Table 2 Features extracted from each token in a reference

From: A structural SVM approach for reference parsing

1.Author Name Feature

Is the word in Author Name dictionary?

2. Article Title Feature

Is the word in Article Title dictionary?

3. Journal Title Feature

Is the word in Journal Title dictionary?

4. Pagination Pattern

Is the word in pagination formation, e.g., 200-5, H100-H105?

5. Name Initial Pattern

Is the word in name initial pattern, e.g., J.Z., J.-Z.?

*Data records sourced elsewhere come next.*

-- ==== Sys2Proof/Decode.lean ====
section
/-! DEFINITION. The command decoder and encoder (spec/30_encoding.md R300 to R302, R310 to R317). Decoding makes the first
two checks of R1410, which need nothing but the word: the opcode is one of the 17 (else BAD_OPCODE), and RSV and the
must-be-zero SEL and SID are zero (else BAD_FIELD). The range checks of SID and SEL need NSESS, NALG and NENC and
belong to the commands' meanings. -/

namespace Sys2Proof

/-- The 17 defined opcodes (R310). -/
inductive Op where
  | nop | sNew | sAdd | sRemove | sUpdate | sResult | sQuery | dInit | dFinal | dHash
  | encode | decode | detectEnc | regSize | regName | regFromName | detectAlg
  deriving DecidableEq, Repr

/-- Why a word is no command: the codes of steps 1 and 2 of R1410. -/
inductive DecodeError where
  /-- The opcode is reserved (R312). -/
  | badOpcode
  /-- RSV, or a SEL or SID that must be zero, is not zero (R313). -/
  | badField
  deriving DecidableEq, Repr

/-- Column OP of R310; the reserved opcodes of R312 have none. -/
def opOfNat : Nat → Option Op
  | 0x00 => some .nop
  | 0x01 => some .sNew
  | 0x02 => some .sAdd
  | 0x03 => some .sRemove
  | 0x04 => some .sUpdate
  | 0x05 => some .sResult
  | 0x06 => some .sQuery
  | 0x08 => some .dInit
  | 0x09 => some .dFinal
  | 0x0A => some .dHash
  | 0x10 => some .encode
  | 0x11 => some .decode
  | 0x12 => some .detectEnc
  | 0x18 => some .regSize
  | 0x19 => some .regName
  | 0x1A => some .regFromName
  | 0x1B => some .detectAlg
  | _ => none

/-- Column SEL of R310: the selector names an algorithm or an encoding (else it must be zero). -/
def opUsesSel : Op → Bool
  | .nop | .sNew | .sUpdate | .sQuery | .detectEnc | .regFromName | .detectAlg => false
  | .sAdd | .sRemove | .sResult | .dInit | .dFinal | .dHash | .encode | .decode | .regSize | .regName => true

/-- Column SID of R310: the field names a slot (else it must be zero). -/
def opUsesSid : Op → Bool
  | .sNew | .sAdd | .sRemove | .sUpdate | .sResult | .sQuery | .dInit | .dFinal => true
  | .nop | .dHash | .encode | .decode | .detectEnc | .regSize | .regName | .regFromName | .detectAlg => false

/-- The command of an opcode, a SEL and a SID (R310). -/
def instrOf (sel sid : Nat) : Op → Instr
  | .nop => .nop
  | .sNew => .sNew sid
  | .sAdd => .sAdd sel sid
  | .sRemove => .sRemove sel sid
  | .sUpdate => .sUpdate sid
  | .sResult => .sResult sel sid
  | .sQuery => .sQuery sid
  | .dInit => .dInit sel sid
  | .dFinal => .dFinal sel sid
  | .dHash => .dHash sel
  | .encode => .encode sel
  | .decode => .decode sel
  | .detectEnc => .detectEnc
  | .regSize => .regSize sel
  | .regName => .regName sel
  | .regFromName => .regFromName
  | .detectAlg => .detectAlg

/-- OP, bits 7:0 (R301, R302). -/
def opField (w : W32) : Nat := (w.extractLsb' 0 8).toNat

/-- SEL, bits 15:8 (R301, R302). -/
def selField (w : W32) : Nat := (w.extractLsb' 8 8).toNat

/-- SID, bits 19:16 (R301, R302). -/
def sidField (w : W32) : Nat := (w.extractLsb' 16 4).toNat

/-- RSV, bits 31:20 (R301, R302). -/
def rsvField (w : W32) : Nat := (w.extractLsb' 20 12).toNat

/-- The fields of an opcode that R310 and R301 require to be zero are zero. -/
def fieldsOk (op : Op) (w : W32) : Bool :=
  rsvField w == 0 && (opUsesSel op || selField w == 0) && (opUsesSid op || sidField w == 0)

/-- Decode one command word: steps 1 and 2 of R1410, in that order. Total: every word is a command or is rejected by
the name of its code. -/
def decode (w : W32) : Except DecodeError Instr :=
  match opOfNat (opField w) with
  | none => .error .badOpcode
  | some op => if fieldsOk op w then .ok (instrOf (selField w) (sidField w) op) else .error .badField

/-- The opcode row of a command (R310). -/
def opOf : Instr → Op
  | .nop => .nop
  | .sNew _ => .sNew
  | .sAdd _ _ => .sAdd
  | .sRemove _ _ => .sRemove
  | .sUpdate _ => .sUpdate
  | .sResult _ _ => .sResult
  | .sQuery _ => .sQuery
  | .dInit _ _ => .dInit
  | .dFinal _ _ => .dFinal
  | .dHash _ => .dHash
  | .encode _ => .encode
  | .decode _ => .decode
  | .detectEnc => .detectEnc
  | .regSize _ => .regSize
  | .regName _ => .regName
  | .regFromName => .regFromName
  | .detectAlg => .detectAlg

/-- The value of OP (R310). -/
def opNat : Op → Nat
  | .nop => 0x00
  | .sNew => 0x01
  | .sAdd => 0x02
  | .sRemove => 0x03
  | .sUpdate => 0x04
  | .sResult => 0x05
  | .sQuery => 0x06
  | .dInit => 0x08
  | .dFinal => 0x09
  | .dHash => 0x0A
  | .encode => 0x10
  | .decode => 0x11
  | .detectEnc => 0x12
  | .regSize => 0x18
  | .regName => 0x19
  | .regFromName => 0x1A
  | .detectAlg => 0x1B

/-- The mask of a row of the opcode map (R311). -/
def rowMask (op : Op) : W32 :=
  match opUsesSel op, opUsesSid op with
  | true, true => 0xFFF000FF
  | false, true => 0xFFF0FFFF
  | true, false => 0xFFFF00FF
  | false, false => 0xFFFFFFFF

/-- The match of a row of the opcode map: OP (R311). -/
def rowMatch (op : Op) : W32 := BitVec.ofNat 32 (opNat op)

/-- The SEL number of a command, 0 where R310 says "0". -/
def selOf : Instr → Nat
  | .sAdd alg _ | .sRemove alg _ | .sResult alg _ | .dInit alg _ | .dFinal alg _ => alg
  | .dHash alg | .regSize alg | .regName alg => alg
  | .encode enc | .decode enc => enc
  | .nop | .sNew _ | .sUpdate _ | .sQuery _ | .detectEnc | .regFromName | .detectAlg => 0

/-- The SID number of a command, 0 where R310 says "0". -/
def sidOf : Instr → Nat
  | .sNew sid | .sUpdate sid | .sQuery sid => sid
  | .sAdd _ sid | .sRemove _ sid | .sResult _ sid | .dInit _ sid | .dFinal _ sid => sid
  | .nop | .dHash _ | .encode _ | .decode _ | .detectEnc | .regSize _ | .regName _ | .regFromName | .detectAlg => 0

/-- The command word: `(sid << 16) | (sel << 8) | op`, RSV zero (R301, R317). -/
def encode (i : Instr) : W32 :=
  (BitVec.ofNat 32 (sidOf i) <<< 16) ||| (BitVec.ofNat 32 (selOf i) <<< 8) ||| BitVec.ofNat 32 (opNat (opOf i))

/-- The command the decoder reads from an instruction of `nbits` bits whose bits are `w`: every bit from `nbits` up is 0. A
command is one 32-bit word (R300). -/
def decodeTableWord (nbits w : Nat) : Option Instr :=
  match decode (BitVec.ofNat 32 (w % 2 ^ nbits)) with
  | .ok i => some i
  | .error _ => none

end Sys2Proof
end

6. Four Digit Year Pattern

Is the word in four digit year pattern, e.g., 2005? It must be not before 1500, and not later than the current year.

7. et, al

Is the word “et” or “al”, or “et.”, or “al.”?

8. pp., p.

Is the word “pp.”, or “p.”, or “pp”, or “p”?

9. Ended With “.”

Does the word end with “.”?

10. Upper Case First Char

Is the first character of the word upper case?

11. Letter Only

Does the word contain letters only?

12. Digit Only

Does the word contain digits only?

13. Digit and Letter

Does the word contain both digits and letters?

14. Digit and Letter Only

Does the word contain digits and letters only?

15. Normalized position

The position of the word normalized by the total number of words in the reference.